This month brought a sense of "Community" to the forefront of all our projects. We wrapped up our first Python Madness Tournament, polling the community about their most valuable Python package. Congratulations to pandas! Inspired by user questions, our dev-rel team was particularly prolific, writing several general interest blogs on topics ranging from Google Cloud as an alternative to replacing your laptop, to how to choose the right file format for your data. We also hosted our first AMA on reddit, answering questions about data science, working with large datasets, Python programming, and even the caffeine source of choice of our team.
Highlights from our blog, YouTube channel, and user guide are discussed below.
Blog
Spotlight on Parquet
One of Deephaven's reasons for being is to make working with massive datasets easy. There are a lot of tutorials in the wild about working with large CSV files and we felt we could enter the conversation to suggest Parquet for certain use cases.
- r/place is a social experiment where millions of users cooperate (or compete!) to carve out pixels on a shared artistic canvas. Devin Smith blogs about translating the data from CSV to Parquet. Reducing the 22 GB CSV dataset to a 1.5 GB Parquet file provides a significant advantage to your data analysis.
- Do you want to make pandas 60x faster? Parquet can help with that, too.
Plotting
Ok, you've got data, but you want to create slick visualizations.
- We introduce our Matplotlib and Seaborn plugins. Use these familiar and powerful Python tools in the Deephaven IDE.
- Taking those instructions a step farther, we show how to customize three lines of code to view YFinance data using Matplotlib.
General tutorials
- The Kaggle community houses nearly any data set you can imagine. We show you how to automate the process of getting that data with Python code. Get inspired and be productive quicker.
- Do big science without big costs: we show you how to get a $3800 laptop for $20/month by using Google Cloud.
- JSON is the go-to for working with semi-structured data. But JSON can give you a headache. Learn how to create a real-time JSON database that immediately support complex queries in just a few lines of code.
Guest post
Finally, check out a guest post by Dylan Carter, a high school user who successfully completed his AP Research capstone project using Deephaven. Inspired by some of our example projects, Dylan wrote an AI model for analyzing Solana and Twitter sentiment.
YouTube
If you missed our live stream of the reddit AMA, you can catch up on our YouTube channel.
While you're there, check out our newest Learning Sessions:
- Corey Kosak describes his design for our high-performance CSV reader. Did we mentino it's 325% faster than Apache Commons?
- Jianfeng Mao details our Python API redesign, debuted in March.

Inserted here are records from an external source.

/-- The one-source operations with flags. -/
inductive UnaryRow (s : State) : Instr → Guard → Reg → AluOut → Prop where
  /-- R182 -/
  | not (g : Guard) (x y : Reg) :
    UnaryRow s (.not g x y) g x (notResult (s.readReg y))
  /-- R184 -/
  | sxb (g : Guard) (x y : Reg) :
    UnaryRow s (.sxb g x y) g x (sxbResult (s.readReg y))
  /-- R185 -/
  | sxw (g : Guard) (x y : Reg) :
    UnaryRow s (.sxw g x y) g x (sxwResult (s.readReg y))
  /-- R186 -/
  | zxb (g : Guard) (x y : Reg) :
    UnaryRow s (.zxb g x y) g x (zxbResult (s.readReg y))
  /-- R187 -/
  | zxw (g : Guard) (x y : Reg) :
    UnaryRow s (.zxw g x y) g x (zxwResult (s.readReg y))
  /-- R234, R182 -/
  | cNot (x y : Reg) :
    UnaryRow s (.cNot x y) .always x (notResult (s.readReg y))
  /-- R234, R184 -/
  | cSxb (x y : Reg) :
    UnaryRow s (.cSxb x y) .always x (sxbResult (s.readReg y))
  /-- R234, R185 -/
  | cSxw (x y : Reg) :
    UnaryRow s (.cSxw x y) .always x (sxwResult (s.readReg y))
  /-- R234, R186 -/
  | cZxb (x y : Reg) :
    UnaryRow s (.cZxb x y) .always x (zxbResult (s.readReg y))
  /-- R234, R187 -/
  | cZxw (x y : Reg) :
    UnaryRow s (.cZxw x y) .always x (zxwResult (s.readReg y))

/-- The moves, which write a register and no flag: instruction, guard, destination, value. -/
inductive MoveRow (s : State) : Instr → Guard → Reg → Word → Prop where
  /-- R180 -/
  | mov (g : Guard) (x y : Reg) :
    MoveRow s (.mov g x y) g x (s.readReg y)
  /-- R188 -/
  | mvhh (g : Guard) (x y : Reg) :
    MoveRow s (.mvhh g x y) g x ((s.readReg y).extractLsb' 16 16 ++ (s.readReg x).extractLsb' 0 16)
  /-- R189 -/
  | mvhl (g : Guard) (x y : Reg) :
    MoveRow s (.mvhl g x y) g x ((s.readReg x).extractLsb' 16 16 ++ (s.readReg y).extractLsb' 16 16)
  /-- R190 -/
  | mvlh (g : Guard) (x y : Reg) :
    MoveRow s (.mvlh g x y) g x ((s.readReg y).extractLsb' 0 16 ++ (s.readReg x).extractLsb' 0 16)
  /-- R191 -/
  | mvll (g : Guard) (x y : Reg) :
    MoveRow s (.mvll g x y) g x ((s.readReg x).extractLsb' 16 16 ++ (s.readReg y).extractLsb' 0 16)
  /-- R234, R180 -/
  | cMov (x y : Reg) :
    MoveRow s (.cMov x y) .always x (s.readReg y)
  /-- R234, R188 -/
  | cMvhh (x y : Reg) :
    MoveRow s (.cMvhh x y) .always x ((s.readReg y).extractLsb' 16 16 ++ (s.readReg x).extractLsb' 0 16)
  /-- R234, R189 -/
  | cMvhl (x y : Reg) :
    MoveRow s (.cMvhl x y) .always x ((s.readReg x).extractLsb' 16 16 ++ (s.readReg y).extractLsb' 16 16)
  /-- R234, R190 -/
  | cMvlh (x y : Reg) :
    MoveRow s (.cMvlh x y) .always x ((s.readReg y).extractLsb' 0 16 ++ (s.readReg x).extractLsb' 0 16)
  /-- R234, R191 -/
  | cMvll (x y : Reg) :
    MoveRow s (.cMvll x y) .always x ((s.readReg x).extractLsb' 16 16 ++ (s.readReg y).extractLsb' 0 16)
  /-- R210 -/
  | lil (g : Guard) (n : BitVec 16) :
    MoveRow s (.lil g n) g 10#4 ((s.readReg 10#4).extractLsb' 16 16 ++ n)
  /-- R211 -/
  | lih (g : Guard) (n : BitVec 16) :
    MoveRow s (.lih g n) g 10#4 (n ++ (s.readReg 10#4).extractLsb' 0 16)
  /-- R238, R210 -/
  | cLil (n : BitVec 8) :
    MoveRow s (.cLil n) .always 10#4 ((s.readReg 10#4).extractLsb' 16 16 ++ compactN16 n)
  /-- R238, R211 -/
  | cLih (n : BitVec 8) :
    MoveRow s (.cLih n) .always 10#4 (compactN16 n ++ (s.readReg 10#4).extractLsb' 0 16)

- Cristian Ferretti talks about our performance tables, which you can access and work with in the IDE to troubleshoot or finetune your queries.
- Devin Smith and Don McKenzie team up to discuss how we actually designed the front and back-ends of the Python tournament bracket.
- JJ Brosnan talks about AI / ML workflows and the exciting possibilies of real-time machine learning with Python.
- Isn't Deephaven like X, Y, or Z? Yes, but... If you're curious about how we compare to Materialize in particular, our Debezium performance testing series gives you all the details. We suggest starting with Part 3: after you're blown away by Deephaven's speed and nice IDE, go back and watch the context and nitty gritty code details Amanda Martin presents in the earlier installments.
We also continue to post our developer demos weekly. See how Deephaven Community Core continually evolves.
User guide
The Deephaven user guide is constantly updated. Of note:
- How to use Matplotlib and Seaborn
- An updated Application Mode how-to, with supporting articles on how to use Application Mode scripts and libraries.